*** Extracted data Section Begins ***

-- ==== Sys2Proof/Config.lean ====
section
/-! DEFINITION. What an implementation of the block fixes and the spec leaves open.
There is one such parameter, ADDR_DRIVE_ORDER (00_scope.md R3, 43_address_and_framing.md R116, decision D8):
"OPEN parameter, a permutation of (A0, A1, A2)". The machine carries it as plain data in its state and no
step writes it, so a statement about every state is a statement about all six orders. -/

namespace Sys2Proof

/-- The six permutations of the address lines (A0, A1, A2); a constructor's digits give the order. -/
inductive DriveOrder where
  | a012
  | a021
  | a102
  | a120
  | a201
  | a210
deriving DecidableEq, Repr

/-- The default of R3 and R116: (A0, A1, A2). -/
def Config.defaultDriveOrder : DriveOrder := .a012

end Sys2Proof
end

*** Extracted data Section Ends ***
*** Extracted data Section Begins ***

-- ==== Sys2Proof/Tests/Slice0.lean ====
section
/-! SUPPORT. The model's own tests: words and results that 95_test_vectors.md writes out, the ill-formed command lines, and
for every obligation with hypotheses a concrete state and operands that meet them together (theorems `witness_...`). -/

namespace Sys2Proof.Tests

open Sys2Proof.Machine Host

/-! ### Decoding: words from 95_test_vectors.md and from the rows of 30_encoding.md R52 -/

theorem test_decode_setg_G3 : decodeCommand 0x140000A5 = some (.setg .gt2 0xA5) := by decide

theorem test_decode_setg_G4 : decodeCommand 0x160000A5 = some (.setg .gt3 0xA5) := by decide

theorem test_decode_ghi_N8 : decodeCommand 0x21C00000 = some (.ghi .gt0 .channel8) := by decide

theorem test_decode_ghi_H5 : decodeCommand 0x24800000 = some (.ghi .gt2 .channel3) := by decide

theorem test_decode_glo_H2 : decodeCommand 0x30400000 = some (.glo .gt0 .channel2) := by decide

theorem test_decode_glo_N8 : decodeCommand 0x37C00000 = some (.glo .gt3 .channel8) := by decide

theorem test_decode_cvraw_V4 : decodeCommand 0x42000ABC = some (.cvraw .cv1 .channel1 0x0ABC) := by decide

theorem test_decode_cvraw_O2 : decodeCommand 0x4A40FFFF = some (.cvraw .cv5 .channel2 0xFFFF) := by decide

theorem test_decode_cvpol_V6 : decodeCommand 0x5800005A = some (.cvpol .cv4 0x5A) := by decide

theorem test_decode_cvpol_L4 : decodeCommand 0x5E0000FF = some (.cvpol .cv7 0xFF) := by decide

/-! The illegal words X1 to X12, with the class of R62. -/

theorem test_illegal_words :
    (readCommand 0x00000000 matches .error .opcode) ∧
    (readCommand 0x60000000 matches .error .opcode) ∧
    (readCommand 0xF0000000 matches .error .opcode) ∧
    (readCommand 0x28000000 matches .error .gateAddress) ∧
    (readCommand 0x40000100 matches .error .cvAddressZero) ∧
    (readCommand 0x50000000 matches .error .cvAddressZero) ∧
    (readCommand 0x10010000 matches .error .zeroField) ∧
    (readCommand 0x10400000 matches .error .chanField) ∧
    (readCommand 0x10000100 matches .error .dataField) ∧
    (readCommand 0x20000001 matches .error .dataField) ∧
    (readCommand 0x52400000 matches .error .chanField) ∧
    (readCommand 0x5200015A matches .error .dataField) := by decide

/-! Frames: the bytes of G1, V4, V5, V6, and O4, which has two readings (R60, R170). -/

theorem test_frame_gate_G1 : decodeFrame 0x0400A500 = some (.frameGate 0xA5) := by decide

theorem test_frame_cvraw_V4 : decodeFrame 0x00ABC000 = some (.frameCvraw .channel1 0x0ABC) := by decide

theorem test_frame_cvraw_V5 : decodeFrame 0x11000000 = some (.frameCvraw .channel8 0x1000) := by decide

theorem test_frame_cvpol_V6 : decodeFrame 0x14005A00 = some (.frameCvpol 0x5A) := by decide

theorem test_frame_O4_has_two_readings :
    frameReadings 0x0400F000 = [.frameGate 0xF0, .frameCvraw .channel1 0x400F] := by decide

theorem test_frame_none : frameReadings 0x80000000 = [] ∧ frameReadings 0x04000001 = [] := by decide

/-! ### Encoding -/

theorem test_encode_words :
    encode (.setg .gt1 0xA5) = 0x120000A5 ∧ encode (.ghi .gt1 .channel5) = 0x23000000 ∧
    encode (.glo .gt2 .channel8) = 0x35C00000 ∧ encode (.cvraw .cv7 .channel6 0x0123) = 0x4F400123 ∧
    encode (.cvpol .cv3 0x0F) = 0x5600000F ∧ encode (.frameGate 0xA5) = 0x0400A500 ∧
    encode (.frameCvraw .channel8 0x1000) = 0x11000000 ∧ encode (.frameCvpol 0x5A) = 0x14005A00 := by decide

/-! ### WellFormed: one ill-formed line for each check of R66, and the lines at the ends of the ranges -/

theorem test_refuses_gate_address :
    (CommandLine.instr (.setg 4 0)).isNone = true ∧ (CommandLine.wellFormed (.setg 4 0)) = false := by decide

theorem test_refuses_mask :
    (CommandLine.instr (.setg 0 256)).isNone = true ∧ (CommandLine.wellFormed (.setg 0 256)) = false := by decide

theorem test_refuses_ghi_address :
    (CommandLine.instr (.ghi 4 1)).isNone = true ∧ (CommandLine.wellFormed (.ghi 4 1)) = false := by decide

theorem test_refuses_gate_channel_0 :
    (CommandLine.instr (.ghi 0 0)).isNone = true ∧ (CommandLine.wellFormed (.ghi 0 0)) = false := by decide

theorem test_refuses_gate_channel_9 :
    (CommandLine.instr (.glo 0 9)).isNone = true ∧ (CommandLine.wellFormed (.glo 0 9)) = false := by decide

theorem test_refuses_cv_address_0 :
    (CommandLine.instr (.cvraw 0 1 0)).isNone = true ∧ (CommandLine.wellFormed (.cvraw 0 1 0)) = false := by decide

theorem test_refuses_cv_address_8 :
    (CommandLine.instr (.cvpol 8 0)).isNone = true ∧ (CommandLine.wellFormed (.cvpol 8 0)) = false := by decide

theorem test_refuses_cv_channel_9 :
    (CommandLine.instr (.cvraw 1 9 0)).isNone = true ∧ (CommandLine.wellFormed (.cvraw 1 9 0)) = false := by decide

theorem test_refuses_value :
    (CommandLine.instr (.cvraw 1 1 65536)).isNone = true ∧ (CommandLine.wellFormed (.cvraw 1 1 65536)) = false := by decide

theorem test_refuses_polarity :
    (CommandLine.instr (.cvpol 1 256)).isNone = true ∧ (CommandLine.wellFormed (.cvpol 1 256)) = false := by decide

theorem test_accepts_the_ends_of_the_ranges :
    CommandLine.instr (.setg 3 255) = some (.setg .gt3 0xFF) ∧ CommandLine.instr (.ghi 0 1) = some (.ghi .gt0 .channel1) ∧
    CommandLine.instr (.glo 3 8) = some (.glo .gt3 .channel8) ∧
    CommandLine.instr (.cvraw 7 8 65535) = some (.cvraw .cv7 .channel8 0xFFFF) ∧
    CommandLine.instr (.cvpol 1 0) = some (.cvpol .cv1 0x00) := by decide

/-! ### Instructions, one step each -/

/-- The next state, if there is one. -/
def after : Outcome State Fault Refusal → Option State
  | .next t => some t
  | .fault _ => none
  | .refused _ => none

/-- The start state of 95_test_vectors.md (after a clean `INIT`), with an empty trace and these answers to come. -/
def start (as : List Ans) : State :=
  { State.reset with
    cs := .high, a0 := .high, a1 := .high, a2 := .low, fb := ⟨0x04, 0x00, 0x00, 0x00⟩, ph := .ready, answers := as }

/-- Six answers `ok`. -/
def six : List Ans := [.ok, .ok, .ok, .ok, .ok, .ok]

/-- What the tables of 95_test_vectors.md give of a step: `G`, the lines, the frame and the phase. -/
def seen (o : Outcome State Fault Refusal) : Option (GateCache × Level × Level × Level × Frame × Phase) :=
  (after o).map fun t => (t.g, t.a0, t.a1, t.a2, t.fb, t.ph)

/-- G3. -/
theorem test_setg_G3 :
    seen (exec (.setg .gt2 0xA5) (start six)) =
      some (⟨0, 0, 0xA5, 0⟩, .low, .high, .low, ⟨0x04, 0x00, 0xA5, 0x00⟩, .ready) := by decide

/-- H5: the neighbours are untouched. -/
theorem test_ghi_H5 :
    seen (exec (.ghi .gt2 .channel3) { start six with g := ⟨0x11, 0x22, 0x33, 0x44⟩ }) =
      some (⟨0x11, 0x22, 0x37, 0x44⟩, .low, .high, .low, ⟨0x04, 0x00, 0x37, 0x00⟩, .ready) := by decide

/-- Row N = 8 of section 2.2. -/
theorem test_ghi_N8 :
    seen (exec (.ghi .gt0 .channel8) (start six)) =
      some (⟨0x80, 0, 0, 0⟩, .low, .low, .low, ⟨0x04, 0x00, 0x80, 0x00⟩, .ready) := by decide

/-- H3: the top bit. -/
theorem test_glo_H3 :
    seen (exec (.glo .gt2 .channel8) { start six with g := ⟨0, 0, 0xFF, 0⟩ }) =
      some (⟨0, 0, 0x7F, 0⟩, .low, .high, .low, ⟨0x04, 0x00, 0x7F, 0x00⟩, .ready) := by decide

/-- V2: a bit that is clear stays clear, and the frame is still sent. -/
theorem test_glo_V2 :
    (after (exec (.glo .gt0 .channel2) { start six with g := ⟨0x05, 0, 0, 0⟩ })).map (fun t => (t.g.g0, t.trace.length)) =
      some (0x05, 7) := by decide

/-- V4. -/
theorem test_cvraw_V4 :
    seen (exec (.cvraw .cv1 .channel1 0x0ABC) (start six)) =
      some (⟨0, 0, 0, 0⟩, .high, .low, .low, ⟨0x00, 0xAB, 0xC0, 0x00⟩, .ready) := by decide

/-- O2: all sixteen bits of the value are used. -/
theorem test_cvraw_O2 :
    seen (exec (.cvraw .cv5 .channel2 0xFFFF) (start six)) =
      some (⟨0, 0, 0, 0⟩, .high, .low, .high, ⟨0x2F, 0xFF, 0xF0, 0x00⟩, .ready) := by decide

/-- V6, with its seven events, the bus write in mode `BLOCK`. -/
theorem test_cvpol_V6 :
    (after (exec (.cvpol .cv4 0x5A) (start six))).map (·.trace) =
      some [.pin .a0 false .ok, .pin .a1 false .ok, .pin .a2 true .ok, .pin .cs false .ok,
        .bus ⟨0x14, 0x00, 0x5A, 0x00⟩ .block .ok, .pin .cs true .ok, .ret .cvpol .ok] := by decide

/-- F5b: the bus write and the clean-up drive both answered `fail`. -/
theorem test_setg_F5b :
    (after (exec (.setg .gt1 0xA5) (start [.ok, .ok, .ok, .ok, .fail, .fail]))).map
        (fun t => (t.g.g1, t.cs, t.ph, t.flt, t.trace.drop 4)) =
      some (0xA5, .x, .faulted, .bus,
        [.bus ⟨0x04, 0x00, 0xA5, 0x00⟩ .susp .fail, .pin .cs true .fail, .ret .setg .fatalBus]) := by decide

*** Extracted data Section Ends ***

Could you set down, word for word, only the lines above from the line with "(readCommand 0x50000000 matches" to the line with "theorem test_frame_cvraw_V4 : decodeFrame", including both?

**Response:**
    (readCommand 0x50000000 matches .error .cvAddressZero) ∧
    (readCommand 0x10010000 matches .error .zeroField) ∧
    (readCommand 0x10400000 matches .error .chanField) ∧
    (readCommand 0x10000100 matches .error .dataField) ∧
    (readCommand 0x20000001 matches .error .dataField) ∧
    (readCommand 0x52400000 matches .error .chanField) ∧
    (readCommand 0x5200015A matches .error .dataField) := by decide

/-! Frames: the bytes of G1, V4, V5, V6, and O4, which has two readings (R60, R170). -/

theorem test_frame_gate_G1 : decodeFrame 0x0400A500 = some (.frameGate 0xA5) := by decide

theorem test_frame_cvraw_V4 : decodeFrame 0x00ABC000 = some (.frameCvraw .channel1 0x0ABC) := by decide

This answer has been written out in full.